▶ PROBLEM TO SOLVE
Starting with the first line of the records, write out each line exactly until you have included the line containing "assumption | (extract_lets".

▶ DATA FOR ANALYSIS
-- ==== Sys2Proof/Laws/KeepsLinks.lean ====
section
/-! SUPPORT. What is kept by the pool, the network and the ring: the queue and the invariant. -/

namespace Sys2Proof.Machine

open Sys2Proof

theorem health_keeps (f : Health → Health) {s0 s : State} (hk : Keeps s0 s) :
    Keeps s0 (State.health s f) := by
  unfold State.health
  repeat with_reducible first
    | assumption | (extract_lets +onlyGivenNames xx; revert xx; intro x; clear_value x) | apply Keeps.upd

theorem endRewrites_keeps (g : Group) {s0 s : State} (hk : Keeps s0 s) :
    Keeps s0 (State.endRewrites s g) := by
  unfold State.endRewrites
  repeat with_reducible first | assumption | apply setLeaf_keeps | refine Keeps.foldl _ (fun _ _ _ => ?_) ?_ | split

theorem dropGroup_keeps (gid : Nat) {s0 s : State} (hk : Keeps s0 s) :
    Keeps s0 (State.dropGroup s gid) := by
  unfold State.dropGroup
  repeat with_reducible first
    | assumption | apply abandonPlan_keeps | apply complete_keeps | apply endRewrites_keeps | apply wait_keeps
    | refine Keeps.snd ?_ (by assumption)
    | (extract_lets +onlyGivenNames xx; revert xx; intro x; refine (fun hx => ?_) (?_ : Keeps s0 x); clear_value x)
    | (extract_lets +onlyGivenNames xx; revert xx; intro x; clear_value x) | split | apply Keeps.upd

theorem enterReadOnly_keeps {s0 s : State} (hk : Keeps s0 s) :
    Keeps s0 (State.enterReadOnly s) := by
  unfold State.enterReadOnly
  repeat with_reducible first
    | assumption | apply dropGroup_keeps | apply put_keeps | apply raise_keeps | apply Keeps.ite
    | refine Keeps.foldl _ (fun _ _ _ => ?_) ?_
    | (extract_lets +onlyGivenNames xx; revert xx; intro x; refine (fun hx => ?_) (?_ : Keeps s0 x); clear_value x)
    | (extract_lets +onlyGivenNames xx; revert xx; intro x; clear_value x) | apply Keeps.upd

theorem retireBlock_keeps (key : Nat) {s0 s : State} (hk : Keeps s0 s) :
    Keeps s0 (State.retireBlock s key) := by
  unfold State.retireBlock
  repeat with_reducible first
    | assumption | apply enterReadOnly_keeps | apply health_keeps | apply noteBlocks_keeps | apply put_keeps | apply raise_keeps
    | apply setBlock_keeps | apply Keeps.ite
    | (extract_lets +onlyGivenNames xx; revert xx; intro x; refine (fun hx => ?_) (?_ : Keeps s0 x); clear_value x)
    | (extract_lets +onlyGivenNames xx; revert xx; intro x; clear_value x) | apply Keeps.upd

theorem retryPending_keeps {s0 s : State} (hk : Keeps s0 s) :
    Keeps s0 (State.retryPending s) := by
  unfold State.retryPending
  repeat with_reducible first
    | assumption | apply programQuarters_keeps | apply setGroup_keeps | apply Keeps.ite
    | refine Keeps.foldl _ (fun _ _ _ => ?_) ?_ | split

theorem effFlashProgramDone_keeps (pa : Nat) {s0 s : State} (hk : Keeps s0 s) :
    Keeps s0 (effFlashProgramDone s pa) := by
  unfold effFlashProgramDone
  repeat with_reducible first
    | assumption | apply closeRow_keeps | apply issueNand_keeps | apply Keeps.ite
    | (extract_lets +onlyGivenNames xx; revert xx; intro x; clear_value x) | split | apply Keeps.upd

theorem replaceMu_keeps (pa : Nat) {s0 s : State} (hk : Keeps s0 s) :
    Keeps s0 (State.replaceMu s pa) := by
  unfold State.replaceMu
  repeat with_reducible first
    | assumption | apply dropGroup_keeps | apply issueNand_keeps | apply place_keeps | apply setGroup_keeps | apply Keeps.ite
    | refine Keeps.snd ?_ (by assumption)
    | (extract_lets +onlyGivenNames xx; revert xx; intro x; refine (fun hx => ?_) (?_ : Keeps s0 x); clear_value x)
    | (extract_lets +onlyGivenNames xx; revert xx; intro x; clear_value x) | split | apply Keeps.upd

theorem effFlashProgramFail_keeps (pa : Nat) {s0 s : State} (hk : Keeps s0 s) :
    Keeps s0 (effFlashProgramFail s pa) := by
  unfold effFlashProgramFail
  repeat with_reducible first
    | assumption | apply health_keeps | apply replaceMu_keeps | apply retireBlock_keeps | apply setBand_keeps | apply Keeps.ite
    | refine Keeps.snd ?_ (by assumption) | refine Keeps.foldl _ (fun _ _ _ => ?_) ?_
    | (extract_lets +onlyGivenNames xx; revert xx; intro x; refine (fun hx => ?_) (?_ : Keeps s0 x); clear_value x)
    | (extract_lets +onlyGivenNames xx; revert xx; intro x; clear_value x) | split | apply Keeps.upd

theorem eraseBand_keeps (k : Nat) (b : Band) {s0 s : State} (hk : Keeps s0 s) :
    Keeps s0 (State.eraseBand s k b) := by
  unfold State.eraseBand
  repeat with_reducible first
    | assumption | apply issueNand_keeps | (extract_lets +onlyGivenNames xx; revert xx; intro x; clear_value x)
    | apply Keeps.upd

theorem reapBands_keeps {s0 s : State} (hk : Keeps s0 s) :
    Keeps s0 (State.reapBands s) := by
  unfold State.reapBands
  repeat with_reducible first | assumption | apply eraseBand_keeps | apply Keeps.ite | refine Keeps.foldl _ (fun _ _ _ => ?_) ?_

▶ WRITTEN SOLUTION
-- ==== Sys2Proof/Laws/KeepsLinks.lean ====
section
/-! SUPPORT. What is kept by the pool, the network and the ring: the queue and the invariant. -/

namespace Sys2Proof.Machine

open Sys2Proof

theorem health_keeps (f : Health → Health) {s0 s : State} (hk : Keeps s0 s) :
    Keeps s0 (State.health s f) := by
  unfold State.health
  repeat with_reducible first
    | assumption | (extract_lets +onlyGivenNames xx; revert xx; intro x; clear_value x) | apply Keeps.upd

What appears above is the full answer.